◆ **Stored data**
____
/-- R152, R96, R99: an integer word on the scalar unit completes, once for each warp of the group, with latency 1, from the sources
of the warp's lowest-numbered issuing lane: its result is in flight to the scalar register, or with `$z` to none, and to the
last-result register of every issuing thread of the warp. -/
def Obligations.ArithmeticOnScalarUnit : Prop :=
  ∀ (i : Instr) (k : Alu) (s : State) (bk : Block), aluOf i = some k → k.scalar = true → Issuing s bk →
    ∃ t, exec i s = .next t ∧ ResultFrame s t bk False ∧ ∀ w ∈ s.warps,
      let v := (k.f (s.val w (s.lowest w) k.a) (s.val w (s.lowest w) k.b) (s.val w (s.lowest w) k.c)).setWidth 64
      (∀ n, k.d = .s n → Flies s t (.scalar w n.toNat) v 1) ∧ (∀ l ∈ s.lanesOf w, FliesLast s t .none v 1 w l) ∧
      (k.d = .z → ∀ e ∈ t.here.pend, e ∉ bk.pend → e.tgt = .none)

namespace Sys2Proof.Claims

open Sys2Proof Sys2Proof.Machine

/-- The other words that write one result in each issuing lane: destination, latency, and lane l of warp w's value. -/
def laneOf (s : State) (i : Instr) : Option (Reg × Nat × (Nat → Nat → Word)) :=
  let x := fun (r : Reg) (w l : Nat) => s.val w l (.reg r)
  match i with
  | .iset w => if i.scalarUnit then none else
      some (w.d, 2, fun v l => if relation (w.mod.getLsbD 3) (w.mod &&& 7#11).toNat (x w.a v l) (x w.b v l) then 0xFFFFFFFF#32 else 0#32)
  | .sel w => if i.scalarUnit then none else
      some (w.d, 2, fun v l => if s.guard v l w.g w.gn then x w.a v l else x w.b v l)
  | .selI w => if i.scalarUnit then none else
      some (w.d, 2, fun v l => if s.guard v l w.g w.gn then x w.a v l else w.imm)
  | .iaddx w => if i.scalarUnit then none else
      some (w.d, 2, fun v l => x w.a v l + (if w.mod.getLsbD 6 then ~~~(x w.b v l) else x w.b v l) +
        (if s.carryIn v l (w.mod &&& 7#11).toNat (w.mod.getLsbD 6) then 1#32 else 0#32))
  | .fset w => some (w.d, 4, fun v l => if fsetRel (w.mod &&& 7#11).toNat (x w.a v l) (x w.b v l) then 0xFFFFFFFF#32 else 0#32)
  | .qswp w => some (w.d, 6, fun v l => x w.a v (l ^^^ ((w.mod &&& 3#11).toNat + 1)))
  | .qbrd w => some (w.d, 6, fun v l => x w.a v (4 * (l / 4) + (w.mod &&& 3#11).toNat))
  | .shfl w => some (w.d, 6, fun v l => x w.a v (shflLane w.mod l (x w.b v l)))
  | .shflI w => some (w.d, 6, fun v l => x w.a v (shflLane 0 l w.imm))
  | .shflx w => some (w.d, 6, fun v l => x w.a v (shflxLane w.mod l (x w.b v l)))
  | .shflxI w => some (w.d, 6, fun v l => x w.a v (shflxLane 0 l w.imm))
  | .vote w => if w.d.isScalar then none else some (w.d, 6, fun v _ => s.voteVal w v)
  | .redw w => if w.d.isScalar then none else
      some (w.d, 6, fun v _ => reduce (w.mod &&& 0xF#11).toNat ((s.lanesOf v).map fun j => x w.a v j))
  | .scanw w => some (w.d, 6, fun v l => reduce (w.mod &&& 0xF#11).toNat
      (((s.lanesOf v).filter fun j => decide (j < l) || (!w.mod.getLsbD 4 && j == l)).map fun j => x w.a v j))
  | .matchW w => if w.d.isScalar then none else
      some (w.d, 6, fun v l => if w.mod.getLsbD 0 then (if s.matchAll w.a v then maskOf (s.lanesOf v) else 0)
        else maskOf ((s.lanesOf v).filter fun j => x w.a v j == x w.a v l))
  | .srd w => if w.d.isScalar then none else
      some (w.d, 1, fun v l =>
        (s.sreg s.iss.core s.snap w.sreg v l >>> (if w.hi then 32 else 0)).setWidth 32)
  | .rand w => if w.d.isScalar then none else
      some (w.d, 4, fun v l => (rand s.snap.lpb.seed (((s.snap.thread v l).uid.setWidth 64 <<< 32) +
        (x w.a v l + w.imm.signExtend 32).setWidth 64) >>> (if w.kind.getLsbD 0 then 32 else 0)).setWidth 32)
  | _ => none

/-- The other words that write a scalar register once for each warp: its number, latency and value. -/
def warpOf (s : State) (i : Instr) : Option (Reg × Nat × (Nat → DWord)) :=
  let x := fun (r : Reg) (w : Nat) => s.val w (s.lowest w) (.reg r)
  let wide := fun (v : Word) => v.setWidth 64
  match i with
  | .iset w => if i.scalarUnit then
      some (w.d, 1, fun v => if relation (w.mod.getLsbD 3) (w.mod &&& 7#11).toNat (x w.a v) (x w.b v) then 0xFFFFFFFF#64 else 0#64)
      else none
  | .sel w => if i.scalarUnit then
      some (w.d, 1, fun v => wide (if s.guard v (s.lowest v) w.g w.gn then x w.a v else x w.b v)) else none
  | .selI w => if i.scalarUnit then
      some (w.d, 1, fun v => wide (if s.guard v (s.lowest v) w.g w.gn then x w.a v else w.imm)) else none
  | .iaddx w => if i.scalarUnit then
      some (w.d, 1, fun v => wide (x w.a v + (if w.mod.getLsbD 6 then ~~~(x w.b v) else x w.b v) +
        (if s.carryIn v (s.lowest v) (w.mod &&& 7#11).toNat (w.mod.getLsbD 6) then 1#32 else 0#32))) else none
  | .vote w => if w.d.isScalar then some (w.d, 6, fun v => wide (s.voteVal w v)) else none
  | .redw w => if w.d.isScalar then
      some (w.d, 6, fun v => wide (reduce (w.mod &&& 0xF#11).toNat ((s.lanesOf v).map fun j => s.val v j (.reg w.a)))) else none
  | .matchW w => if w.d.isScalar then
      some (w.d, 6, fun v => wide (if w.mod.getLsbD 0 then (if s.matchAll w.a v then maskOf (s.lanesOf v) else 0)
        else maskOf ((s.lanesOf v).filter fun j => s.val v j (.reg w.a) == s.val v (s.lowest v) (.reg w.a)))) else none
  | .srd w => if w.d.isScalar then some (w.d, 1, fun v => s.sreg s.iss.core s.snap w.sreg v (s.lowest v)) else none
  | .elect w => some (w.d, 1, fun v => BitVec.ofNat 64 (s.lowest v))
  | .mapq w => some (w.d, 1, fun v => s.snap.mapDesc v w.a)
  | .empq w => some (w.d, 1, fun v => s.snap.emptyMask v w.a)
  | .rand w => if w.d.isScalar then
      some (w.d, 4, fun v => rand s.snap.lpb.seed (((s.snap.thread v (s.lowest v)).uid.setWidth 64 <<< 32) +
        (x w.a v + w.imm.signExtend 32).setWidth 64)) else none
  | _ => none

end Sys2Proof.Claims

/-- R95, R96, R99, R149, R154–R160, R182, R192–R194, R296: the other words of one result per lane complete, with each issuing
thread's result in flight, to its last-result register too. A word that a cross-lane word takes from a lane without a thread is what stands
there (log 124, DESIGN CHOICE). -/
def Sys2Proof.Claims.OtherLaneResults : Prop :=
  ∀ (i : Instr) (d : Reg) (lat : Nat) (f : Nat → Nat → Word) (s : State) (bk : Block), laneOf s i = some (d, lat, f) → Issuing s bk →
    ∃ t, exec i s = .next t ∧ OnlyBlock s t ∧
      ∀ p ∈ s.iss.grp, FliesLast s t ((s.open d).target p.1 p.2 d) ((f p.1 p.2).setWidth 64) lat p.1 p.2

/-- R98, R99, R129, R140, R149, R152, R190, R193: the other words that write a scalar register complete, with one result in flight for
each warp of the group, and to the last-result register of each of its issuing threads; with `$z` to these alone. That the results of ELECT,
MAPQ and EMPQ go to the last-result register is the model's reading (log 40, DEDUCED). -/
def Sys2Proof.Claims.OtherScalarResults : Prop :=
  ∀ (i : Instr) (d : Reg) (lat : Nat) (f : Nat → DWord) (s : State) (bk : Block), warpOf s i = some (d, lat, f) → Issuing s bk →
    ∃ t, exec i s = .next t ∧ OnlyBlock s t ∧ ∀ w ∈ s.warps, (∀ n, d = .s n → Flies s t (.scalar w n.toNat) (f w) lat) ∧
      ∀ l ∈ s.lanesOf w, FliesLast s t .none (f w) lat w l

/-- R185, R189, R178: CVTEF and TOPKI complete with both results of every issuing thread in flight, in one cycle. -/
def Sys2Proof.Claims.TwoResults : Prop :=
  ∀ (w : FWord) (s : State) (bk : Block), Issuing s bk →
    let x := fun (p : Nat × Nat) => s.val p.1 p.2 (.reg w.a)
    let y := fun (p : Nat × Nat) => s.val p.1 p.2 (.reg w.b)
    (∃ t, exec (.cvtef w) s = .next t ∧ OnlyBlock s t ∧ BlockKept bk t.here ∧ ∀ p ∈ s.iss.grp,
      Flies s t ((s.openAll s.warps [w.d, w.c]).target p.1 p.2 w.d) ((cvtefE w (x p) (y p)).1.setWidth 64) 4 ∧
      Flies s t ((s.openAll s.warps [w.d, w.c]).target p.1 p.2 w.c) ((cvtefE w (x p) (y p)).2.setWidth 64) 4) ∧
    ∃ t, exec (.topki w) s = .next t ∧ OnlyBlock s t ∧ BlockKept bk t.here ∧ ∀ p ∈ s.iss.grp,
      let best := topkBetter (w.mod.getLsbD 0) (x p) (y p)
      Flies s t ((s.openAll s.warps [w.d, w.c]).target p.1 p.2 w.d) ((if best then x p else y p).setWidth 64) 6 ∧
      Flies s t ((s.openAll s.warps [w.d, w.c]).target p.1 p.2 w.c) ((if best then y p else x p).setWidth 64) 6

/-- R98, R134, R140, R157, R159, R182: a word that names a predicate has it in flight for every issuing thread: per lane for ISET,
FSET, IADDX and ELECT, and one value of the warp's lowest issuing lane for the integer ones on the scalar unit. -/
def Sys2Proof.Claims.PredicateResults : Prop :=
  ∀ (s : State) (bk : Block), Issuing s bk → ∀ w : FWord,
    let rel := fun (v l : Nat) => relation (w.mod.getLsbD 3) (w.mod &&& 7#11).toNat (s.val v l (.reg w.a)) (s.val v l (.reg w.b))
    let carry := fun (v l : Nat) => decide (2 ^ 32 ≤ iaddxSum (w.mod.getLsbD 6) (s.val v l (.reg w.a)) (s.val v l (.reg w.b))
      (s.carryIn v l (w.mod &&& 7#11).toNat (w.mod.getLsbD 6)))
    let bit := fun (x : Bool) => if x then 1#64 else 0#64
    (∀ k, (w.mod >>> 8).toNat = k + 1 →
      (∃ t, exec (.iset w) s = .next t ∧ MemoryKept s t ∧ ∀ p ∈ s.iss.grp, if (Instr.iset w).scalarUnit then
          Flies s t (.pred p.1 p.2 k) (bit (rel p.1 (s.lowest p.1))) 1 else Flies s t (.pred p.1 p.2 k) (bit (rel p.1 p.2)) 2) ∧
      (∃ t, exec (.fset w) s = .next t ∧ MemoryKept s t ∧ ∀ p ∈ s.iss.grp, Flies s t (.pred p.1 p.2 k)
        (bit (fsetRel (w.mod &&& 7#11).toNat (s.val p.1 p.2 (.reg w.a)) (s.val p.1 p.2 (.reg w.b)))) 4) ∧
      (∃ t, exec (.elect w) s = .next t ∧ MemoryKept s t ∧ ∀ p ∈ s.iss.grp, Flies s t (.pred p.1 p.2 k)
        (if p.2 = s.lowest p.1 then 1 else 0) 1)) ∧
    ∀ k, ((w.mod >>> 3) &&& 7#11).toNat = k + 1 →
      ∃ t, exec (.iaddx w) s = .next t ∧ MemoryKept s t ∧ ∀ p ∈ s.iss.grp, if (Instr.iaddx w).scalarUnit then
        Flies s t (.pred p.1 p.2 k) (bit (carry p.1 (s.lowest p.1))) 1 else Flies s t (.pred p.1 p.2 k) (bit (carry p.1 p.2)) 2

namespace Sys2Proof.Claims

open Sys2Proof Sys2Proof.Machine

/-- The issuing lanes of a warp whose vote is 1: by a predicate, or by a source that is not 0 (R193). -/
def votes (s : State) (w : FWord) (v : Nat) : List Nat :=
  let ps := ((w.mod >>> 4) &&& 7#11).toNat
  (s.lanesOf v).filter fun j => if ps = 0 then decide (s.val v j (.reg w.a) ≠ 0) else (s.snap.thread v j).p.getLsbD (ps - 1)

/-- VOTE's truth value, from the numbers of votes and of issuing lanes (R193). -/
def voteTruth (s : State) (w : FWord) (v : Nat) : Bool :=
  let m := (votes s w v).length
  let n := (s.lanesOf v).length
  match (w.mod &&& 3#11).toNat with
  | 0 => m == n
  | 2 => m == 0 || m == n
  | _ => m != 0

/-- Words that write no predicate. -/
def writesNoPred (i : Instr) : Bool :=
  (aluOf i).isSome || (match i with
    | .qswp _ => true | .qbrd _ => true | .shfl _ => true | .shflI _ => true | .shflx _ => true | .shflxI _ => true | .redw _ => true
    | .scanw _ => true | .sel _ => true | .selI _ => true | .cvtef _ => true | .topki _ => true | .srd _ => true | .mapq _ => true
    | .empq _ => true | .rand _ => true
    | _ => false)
____
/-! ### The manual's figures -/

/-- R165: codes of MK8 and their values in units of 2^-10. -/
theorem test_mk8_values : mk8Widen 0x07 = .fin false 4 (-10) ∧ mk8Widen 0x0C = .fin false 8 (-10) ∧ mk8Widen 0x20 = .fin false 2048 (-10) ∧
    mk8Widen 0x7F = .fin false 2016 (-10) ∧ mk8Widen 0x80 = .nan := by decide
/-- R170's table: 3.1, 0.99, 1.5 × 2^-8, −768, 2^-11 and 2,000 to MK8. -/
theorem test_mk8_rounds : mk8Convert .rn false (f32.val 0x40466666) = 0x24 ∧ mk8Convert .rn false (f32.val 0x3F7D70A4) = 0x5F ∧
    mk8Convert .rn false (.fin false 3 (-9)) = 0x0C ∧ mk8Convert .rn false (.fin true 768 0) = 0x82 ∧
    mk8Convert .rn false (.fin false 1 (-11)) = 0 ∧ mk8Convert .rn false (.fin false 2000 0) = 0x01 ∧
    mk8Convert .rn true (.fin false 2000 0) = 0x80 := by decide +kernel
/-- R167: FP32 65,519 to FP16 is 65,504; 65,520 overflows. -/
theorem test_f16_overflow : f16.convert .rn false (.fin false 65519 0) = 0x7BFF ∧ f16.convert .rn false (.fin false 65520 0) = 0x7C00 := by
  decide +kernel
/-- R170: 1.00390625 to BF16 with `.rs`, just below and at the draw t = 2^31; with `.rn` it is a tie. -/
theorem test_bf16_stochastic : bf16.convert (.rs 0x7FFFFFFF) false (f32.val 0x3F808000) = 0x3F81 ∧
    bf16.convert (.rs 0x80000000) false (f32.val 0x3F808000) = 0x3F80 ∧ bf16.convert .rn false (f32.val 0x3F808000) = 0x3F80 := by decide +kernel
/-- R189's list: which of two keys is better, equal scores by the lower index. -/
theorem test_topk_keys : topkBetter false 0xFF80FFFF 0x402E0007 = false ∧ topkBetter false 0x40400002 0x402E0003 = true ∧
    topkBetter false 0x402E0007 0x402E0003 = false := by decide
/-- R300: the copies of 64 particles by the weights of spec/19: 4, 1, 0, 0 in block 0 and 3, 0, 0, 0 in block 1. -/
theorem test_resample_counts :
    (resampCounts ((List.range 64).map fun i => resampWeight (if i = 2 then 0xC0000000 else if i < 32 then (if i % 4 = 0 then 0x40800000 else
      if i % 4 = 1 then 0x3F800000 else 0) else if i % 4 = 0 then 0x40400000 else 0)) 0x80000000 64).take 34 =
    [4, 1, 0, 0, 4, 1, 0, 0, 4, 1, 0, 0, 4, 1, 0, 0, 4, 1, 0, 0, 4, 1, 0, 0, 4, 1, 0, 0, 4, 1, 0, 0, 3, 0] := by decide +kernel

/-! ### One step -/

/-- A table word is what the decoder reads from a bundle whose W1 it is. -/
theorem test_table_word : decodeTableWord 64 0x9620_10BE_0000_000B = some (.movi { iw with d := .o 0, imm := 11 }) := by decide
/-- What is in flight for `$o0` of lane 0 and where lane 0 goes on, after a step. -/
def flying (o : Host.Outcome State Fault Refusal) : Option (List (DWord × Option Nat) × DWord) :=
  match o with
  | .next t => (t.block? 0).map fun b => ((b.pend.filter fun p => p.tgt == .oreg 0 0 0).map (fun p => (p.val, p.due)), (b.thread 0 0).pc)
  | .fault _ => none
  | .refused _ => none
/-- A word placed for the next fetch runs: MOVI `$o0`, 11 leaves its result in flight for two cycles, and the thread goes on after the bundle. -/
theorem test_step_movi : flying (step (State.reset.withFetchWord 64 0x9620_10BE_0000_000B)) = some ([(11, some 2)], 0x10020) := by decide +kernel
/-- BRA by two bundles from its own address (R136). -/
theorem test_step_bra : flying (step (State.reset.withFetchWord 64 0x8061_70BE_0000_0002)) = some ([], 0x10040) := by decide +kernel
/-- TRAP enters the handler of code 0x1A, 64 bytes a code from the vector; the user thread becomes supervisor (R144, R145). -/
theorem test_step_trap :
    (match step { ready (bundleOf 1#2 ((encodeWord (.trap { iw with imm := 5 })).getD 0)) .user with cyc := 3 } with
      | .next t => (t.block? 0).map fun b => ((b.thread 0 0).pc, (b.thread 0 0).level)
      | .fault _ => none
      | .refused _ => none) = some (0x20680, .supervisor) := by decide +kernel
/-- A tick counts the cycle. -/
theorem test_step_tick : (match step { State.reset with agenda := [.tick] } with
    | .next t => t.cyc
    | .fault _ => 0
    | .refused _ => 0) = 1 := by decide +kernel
____
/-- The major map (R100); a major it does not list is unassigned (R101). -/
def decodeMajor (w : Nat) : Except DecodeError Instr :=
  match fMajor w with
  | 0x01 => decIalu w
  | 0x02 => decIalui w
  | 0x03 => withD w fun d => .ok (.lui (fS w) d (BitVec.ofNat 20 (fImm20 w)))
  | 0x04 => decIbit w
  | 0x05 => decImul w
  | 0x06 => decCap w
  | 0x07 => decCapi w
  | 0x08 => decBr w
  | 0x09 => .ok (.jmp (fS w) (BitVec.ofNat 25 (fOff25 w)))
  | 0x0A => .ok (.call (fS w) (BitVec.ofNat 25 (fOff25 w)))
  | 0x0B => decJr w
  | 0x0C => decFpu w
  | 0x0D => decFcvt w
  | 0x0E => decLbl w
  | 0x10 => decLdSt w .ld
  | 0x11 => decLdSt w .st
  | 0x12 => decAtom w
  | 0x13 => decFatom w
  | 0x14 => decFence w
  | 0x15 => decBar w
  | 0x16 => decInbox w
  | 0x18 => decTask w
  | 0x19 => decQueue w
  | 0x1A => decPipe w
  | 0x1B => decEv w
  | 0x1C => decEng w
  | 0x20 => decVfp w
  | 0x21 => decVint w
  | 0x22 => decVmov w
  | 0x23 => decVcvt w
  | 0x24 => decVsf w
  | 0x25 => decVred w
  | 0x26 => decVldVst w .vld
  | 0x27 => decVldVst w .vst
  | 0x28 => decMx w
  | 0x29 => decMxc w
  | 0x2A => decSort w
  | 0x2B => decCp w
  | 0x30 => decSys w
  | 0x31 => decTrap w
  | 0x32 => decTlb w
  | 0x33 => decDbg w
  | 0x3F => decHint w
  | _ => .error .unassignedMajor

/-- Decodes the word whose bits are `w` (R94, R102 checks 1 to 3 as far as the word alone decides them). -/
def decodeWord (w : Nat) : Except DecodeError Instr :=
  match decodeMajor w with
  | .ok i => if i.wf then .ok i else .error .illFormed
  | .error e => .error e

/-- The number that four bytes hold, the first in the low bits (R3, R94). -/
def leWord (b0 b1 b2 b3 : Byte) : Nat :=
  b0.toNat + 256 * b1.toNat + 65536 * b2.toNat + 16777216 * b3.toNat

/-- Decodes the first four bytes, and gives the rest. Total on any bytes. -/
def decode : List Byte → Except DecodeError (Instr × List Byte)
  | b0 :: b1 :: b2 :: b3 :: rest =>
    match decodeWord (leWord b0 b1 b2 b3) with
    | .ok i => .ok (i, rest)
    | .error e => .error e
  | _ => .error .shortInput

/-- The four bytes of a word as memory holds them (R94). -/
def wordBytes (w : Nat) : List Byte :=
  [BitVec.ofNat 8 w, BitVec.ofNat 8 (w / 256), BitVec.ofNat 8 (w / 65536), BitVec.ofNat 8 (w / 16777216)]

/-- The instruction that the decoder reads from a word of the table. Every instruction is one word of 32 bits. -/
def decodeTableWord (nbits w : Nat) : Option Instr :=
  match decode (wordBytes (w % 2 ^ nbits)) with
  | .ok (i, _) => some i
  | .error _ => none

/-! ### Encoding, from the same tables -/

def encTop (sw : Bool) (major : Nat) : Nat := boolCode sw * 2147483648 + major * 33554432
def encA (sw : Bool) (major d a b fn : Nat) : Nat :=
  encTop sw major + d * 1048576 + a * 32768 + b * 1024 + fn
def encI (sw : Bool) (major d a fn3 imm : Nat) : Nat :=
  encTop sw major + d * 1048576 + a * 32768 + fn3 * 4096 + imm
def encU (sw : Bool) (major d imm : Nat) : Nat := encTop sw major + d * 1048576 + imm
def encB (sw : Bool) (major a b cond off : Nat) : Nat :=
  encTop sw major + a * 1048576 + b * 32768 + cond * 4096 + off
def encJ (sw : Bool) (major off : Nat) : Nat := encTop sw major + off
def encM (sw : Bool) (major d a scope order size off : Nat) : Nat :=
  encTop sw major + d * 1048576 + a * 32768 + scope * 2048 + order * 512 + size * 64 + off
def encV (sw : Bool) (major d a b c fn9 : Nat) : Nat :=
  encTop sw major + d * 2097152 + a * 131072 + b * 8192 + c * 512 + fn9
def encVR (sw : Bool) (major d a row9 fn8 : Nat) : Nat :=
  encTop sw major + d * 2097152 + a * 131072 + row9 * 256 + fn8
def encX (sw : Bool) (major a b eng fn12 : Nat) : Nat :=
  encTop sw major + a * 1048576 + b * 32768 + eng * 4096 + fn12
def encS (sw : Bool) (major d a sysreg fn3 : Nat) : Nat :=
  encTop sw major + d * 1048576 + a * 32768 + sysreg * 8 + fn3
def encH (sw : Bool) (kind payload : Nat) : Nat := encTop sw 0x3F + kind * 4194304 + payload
____
Return a copy of each line in the records above that has "them" in it.

/-- Decodes the word whose bits are `w` (R94, R102 checks 1 to 3 as far as the word alone decides them). -/
/-- The four bytes of a word as memory holds them (R94). -/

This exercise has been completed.